Data to process:
........
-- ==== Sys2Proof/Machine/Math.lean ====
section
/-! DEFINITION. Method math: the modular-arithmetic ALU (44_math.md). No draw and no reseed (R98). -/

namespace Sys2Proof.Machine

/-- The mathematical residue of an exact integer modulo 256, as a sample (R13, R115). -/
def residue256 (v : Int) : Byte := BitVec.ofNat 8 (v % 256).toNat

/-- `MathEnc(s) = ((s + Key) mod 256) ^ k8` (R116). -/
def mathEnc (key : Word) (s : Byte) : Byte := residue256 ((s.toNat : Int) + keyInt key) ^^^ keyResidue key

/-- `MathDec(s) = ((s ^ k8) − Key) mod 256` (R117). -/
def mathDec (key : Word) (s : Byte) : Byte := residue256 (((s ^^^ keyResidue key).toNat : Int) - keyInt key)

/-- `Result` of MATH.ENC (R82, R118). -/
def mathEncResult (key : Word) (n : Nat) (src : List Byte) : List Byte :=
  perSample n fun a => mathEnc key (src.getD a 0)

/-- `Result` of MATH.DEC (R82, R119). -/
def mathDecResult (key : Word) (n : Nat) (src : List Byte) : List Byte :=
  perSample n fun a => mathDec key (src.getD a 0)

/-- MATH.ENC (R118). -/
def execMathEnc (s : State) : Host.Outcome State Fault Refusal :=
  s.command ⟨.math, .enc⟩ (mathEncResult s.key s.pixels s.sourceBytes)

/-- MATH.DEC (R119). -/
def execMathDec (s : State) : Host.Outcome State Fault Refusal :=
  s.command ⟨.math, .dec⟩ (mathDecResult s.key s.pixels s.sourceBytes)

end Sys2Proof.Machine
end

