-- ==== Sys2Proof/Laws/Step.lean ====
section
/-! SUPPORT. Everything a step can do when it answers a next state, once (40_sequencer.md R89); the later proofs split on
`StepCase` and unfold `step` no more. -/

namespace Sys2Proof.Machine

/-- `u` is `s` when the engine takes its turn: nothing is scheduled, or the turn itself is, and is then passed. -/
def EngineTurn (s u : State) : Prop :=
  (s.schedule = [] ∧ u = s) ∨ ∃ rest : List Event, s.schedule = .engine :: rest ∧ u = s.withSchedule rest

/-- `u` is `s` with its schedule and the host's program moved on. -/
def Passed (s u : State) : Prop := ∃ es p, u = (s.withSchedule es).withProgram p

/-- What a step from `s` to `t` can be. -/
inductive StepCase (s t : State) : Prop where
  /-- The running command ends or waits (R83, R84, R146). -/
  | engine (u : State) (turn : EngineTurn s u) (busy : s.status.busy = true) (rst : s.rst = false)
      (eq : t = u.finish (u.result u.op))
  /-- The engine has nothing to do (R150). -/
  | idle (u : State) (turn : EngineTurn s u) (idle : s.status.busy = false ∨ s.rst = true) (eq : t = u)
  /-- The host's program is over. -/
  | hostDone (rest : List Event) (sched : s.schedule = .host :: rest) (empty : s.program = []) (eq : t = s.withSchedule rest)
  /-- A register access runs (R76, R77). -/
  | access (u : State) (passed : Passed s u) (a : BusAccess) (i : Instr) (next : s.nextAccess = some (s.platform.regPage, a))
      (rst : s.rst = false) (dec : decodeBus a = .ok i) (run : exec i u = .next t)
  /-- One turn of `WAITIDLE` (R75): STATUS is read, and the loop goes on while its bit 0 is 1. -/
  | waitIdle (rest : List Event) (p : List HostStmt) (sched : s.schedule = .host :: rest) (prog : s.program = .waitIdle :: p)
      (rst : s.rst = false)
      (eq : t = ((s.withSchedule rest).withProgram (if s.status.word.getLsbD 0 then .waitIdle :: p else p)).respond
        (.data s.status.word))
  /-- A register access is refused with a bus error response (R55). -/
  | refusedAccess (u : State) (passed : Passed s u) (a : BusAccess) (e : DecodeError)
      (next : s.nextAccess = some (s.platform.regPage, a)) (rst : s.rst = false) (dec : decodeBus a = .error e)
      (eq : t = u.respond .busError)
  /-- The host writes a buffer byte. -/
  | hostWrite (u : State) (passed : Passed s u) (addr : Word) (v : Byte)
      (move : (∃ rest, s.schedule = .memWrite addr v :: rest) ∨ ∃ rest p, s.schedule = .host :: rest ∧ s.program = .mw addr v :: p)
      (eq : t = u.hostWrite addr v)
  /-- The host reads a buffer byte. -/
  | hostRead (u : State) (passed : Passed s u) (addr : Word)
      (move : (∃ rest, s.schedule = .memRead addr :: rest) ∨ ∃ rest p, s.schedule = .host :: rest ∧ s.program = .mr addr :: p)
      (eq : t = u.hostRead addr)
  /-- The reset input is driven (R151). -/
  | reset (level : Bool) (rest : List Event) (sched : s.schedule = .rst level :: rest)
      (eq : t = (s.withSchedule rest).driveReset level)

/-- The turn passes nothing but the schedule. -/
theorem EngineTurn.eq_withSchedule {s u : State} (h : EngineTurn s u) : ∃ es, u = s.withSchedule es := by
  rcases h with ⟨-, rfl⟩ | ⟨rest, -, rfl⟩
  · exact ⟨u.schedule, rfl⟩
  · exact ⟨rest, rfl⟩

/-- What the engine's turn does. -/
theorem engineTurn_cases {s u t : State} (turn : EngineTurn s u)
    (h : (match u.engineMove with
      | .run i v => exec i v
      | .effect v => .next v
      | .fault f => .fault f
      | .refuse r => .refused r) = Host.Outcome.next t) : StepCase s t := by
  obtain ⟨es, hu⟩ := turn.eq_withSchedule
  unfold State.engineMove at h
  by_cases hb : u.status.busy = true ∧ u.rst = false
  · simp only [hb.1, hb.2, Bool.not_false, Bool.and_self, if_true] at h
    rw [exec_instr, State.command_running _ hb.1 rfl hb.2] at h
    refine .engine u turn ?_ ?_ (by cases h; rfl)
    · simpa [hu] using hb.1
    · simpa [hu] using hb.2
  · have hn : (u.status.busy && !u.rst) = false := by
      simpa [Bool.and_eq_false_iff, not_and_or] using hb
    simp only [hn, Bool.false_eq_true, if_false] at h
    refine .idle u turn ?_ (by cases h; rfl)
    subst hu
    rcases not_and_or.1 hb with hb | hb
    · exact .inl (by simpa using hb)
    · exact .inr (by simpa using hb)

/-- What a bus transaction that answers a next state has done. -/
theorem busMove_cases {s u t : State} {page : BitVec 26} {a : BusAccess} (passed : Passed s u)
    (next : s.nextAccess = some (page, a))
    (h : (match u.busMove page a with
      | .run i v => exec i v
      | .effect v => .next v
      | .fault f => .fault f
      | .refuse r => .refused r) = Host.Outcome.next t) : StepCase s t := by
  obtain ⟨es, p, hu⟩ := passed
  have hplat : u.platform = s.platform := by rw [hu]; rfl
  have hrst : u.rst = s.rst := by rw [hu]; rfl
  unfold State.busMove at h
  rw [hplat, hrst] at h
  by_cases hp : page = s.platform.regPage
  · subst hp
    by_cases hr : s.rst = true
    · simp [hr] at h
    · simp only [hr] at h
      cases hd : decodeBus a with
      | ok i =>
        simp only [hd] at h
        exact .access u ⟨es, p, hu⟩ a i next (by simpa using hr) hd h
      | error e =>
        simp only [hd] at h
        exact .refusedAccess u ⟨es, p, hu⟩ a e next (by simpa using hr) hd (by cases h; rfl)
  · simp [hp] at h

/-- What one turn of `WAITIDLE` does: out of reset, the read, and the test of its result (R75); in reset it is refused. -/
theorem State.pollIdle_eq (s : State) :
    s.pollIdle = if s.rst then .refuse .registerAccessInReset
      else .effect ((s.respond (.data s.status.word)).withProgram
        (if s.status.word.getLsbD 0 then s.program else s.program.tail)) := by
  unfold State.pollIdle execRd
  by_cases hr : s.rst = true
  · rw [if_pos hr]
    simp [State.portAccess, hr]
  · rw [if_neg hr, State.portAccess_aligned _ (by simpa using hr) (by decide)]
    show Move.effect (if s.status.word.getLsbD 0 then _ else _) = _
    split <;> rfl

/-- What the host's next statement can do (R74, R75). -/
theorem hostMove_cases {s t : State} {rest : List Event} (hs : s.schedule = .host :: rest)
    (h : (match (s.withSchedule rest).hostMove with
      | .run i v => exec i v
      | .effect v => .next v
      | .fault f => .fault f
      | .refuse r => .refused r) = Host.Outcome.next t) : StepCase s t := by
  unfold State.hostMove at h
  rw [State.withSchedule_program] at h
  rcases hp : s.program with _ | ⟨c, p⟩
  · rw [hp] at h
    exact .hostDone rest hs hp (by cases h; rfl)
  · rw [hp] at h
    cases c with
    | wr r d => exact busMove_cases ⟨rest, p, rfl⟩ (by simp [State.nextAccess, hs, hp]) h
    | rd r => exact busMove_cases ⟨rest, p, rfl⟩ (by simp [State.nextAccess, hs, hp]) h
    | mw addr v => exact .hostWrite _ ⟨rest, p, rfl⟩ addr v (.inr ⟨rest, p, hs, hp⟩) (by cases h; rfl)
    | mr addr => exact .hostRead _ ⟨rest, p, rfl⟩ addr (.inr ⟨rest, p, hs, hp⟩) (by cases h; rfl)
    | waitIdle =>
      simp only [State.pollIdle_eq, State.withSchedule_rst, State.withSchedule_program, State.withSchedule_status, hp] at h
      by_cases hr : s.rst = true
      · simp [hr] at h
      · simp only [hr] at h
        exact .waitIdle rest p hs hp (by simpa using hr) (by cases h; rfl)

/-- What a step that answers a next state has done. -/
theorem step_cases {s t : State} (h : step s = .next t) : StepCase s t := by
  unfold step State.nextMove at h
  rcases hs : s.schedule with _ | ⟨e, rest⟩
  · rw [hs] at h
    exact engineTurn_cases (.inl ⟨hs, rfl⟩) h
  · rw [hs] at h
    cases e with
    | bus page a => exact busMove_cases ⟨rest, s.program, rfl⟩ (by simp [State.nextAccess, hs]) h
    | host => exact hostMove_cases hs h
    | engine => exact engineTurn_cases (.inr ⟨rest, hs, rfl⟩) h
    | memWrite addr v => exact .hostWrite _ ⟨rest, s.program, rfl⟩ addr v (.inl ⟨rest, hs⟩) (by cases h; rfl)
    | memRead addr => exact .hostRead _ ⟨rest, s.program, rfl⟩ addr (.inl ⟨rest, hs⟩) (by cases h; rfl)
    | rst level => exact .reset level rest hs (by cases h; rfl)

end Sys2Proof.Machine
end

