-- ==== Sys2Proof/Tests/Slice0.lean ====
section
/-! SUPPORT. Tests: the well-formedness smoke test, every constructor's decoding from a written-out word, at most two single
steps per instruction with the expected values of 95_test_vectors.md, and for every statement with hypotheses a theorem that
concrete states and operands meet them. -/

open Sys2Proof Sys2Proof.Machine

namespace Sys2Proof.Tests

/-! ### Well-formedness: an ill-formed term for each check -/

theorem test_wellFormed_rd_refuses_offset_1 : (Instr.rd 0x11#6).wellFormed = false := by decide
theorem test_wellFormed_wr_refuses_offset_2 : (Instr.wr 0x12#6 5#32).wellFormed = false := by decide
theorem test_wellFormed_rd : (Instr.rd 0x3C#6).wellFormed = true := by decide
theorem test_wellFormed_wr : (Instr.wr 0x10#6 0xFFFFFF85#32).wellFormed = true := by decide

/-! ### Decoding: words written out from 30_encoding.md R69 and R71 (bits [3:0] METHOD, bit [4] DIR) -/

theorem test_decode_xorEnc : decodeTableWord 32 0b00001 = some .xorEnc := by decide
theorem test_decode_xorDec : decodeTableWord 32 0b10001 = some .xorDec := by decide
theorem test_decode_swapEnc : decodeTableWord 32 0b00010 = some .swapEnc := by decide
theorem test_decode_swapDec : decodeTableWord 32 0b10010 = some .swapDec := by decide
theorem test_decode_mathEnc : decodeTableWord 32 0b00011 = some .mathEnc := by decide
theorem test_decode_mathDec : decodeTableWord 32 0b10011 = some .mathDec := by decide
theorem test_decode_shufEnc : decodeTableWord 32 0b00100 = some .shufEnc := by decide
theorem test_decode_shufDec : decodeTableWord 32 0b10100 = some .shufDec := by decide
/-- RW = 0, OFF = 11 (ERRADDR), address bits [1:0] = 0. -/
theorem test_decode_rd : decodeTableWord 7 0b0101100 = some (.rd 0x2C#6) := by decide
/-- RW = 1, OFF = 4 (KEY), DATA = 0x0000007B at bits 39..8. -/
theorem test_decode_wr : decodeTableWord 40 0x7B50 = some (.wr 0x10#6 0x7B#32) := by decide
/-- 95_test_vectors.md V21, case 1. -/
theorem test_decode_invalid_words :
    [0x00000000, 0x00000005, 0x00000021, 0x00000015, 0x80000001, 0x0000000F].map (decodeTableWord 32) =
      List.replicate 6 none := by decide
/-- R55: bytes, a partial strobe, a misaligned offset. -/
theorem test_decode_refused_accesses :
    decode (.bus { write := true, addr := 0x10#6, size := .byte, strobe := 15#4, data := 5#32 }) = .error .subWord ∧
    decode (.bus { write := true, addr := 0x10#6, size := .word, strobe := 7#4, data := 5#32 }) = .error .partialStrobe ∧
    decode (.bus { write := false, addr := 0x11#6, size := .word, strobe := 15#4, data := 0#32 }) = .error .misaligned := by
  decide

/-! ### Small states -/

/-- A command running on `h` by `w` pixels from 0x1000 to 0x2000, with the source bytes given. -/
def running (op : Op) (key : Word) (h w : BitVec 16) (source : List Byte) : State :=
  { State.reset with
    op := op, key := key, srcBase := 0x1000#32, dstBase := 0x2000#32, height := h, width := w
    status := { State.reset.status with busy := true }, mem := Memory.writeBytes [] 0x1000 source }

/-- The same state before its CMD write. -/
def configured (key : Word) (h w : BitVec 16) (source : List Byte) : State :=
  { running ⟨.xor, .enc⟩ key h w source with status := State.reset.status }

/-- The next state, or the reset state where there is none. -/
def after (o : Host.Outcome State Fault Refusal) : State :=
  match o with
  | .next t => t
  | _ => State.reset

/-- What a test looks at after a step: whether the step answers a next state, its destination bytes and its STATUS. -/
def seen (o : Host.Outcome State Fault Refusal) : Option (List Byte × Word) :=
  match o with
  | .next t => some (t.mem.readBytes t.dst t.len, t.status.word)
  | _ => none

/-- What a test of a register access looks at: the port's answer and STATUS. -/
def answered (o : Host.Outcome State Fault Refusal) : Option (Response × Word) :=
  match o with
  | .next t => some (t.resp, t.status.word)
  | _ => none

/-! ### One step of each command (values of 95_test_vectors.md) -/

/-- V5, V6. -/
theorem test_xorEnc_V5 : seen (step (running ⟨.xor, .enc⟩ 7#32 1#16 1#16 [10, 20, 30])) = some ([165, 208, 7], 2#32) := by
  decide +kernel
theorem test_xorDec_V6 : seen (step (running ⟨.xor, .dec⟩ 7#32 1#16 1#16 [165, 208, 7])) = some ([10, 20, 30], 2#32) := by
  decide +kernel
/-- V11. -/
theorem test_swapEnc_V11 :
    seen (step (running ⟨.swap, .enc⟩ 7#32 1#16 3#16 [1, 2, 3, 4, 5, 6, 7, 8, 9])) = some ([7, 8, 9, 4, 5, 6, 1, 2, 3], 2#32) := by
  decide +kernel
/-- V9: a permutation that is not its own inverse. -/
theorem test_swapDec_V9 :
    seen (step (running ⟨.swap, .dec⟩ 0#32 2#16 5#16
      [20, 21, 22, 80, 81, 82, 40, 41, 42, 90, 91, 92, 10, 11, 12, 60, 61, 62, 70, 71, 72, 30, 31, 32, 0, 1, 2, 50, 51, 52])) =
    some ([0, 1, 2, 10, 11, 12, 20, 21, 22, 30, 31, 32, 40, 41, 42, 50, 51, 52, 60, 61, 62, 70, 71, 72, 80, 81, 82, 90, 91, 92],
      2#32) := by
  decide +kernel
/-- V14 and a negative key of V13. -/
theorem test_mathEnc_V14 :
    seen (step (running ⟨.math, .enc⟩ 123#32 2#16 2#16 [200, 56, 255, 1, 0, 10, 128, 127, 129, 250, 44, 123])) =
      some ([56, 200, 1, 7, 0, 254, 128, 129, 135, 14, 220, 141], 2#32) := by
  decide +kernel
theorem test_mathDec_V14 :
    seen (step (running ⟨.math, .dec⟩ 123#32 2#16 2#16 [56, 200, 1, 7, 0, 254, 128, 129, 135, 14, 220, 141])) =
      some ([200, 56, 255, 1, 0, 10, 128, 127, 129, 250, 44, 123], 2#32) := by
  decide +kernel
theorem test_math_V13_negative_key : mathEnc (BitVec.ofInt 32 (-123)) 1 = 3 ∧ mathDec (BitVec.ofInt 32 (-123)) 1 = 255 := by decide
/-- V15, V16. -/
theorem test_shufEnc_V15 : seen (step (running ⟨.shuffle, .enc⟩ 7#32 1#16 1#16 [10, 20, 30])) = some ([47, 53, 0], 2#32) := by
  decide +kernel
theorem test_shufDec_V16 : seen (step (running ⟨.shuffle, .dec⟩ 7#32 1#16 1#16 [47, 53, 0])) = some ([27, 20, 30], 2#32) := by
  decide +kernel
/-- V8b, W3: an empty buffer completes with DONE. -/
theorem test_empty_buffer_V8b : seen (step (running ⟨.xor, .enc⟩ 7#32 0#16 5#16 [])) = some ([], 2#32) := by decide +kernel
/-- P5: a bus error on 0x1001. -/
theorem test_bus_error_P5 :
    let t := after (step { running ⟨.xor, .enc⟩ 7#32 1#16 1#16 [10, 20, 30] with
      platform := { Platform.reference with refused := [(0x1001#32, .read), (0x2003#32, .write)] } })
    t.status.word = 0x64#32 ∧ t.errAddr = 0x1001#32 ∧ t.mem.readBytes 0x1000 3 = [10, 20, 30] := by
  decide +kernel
........
Problem:
Starting at the line above that contains "theorem test_decode_mathEnc : decodeTableWord", write out each line exactly until the line that contains "bits 39..8. -/" has been written, and stop there.

Answer below:
theorem test_decode_mathEnc : decodeTableWord 32 0b00011 = some .mathEnc := by decide
theorem test_decode_mathDec : decodeTableWord 32 0b10011 = some .mathDec := by decide
theorem test_decode_shufEnc : decodeTableWord 32 0b00100 = some .shufEnc := by decide
theorem test_decode_shufDec : decodeTableWord 32 0b10100 = some .shufDec := by decide
/-- RW = 0, OFF = 11 (ERRADDR), address bits [1:0] = 0. -/
theorem test_decode_rd : decodeTableWord 7 0b0101100 = some (.rd 0x2C#6) := by decide
/-- RW = 1, OFF = 4 (KEY), DATA = 0x0000007B at bits 39..8. -/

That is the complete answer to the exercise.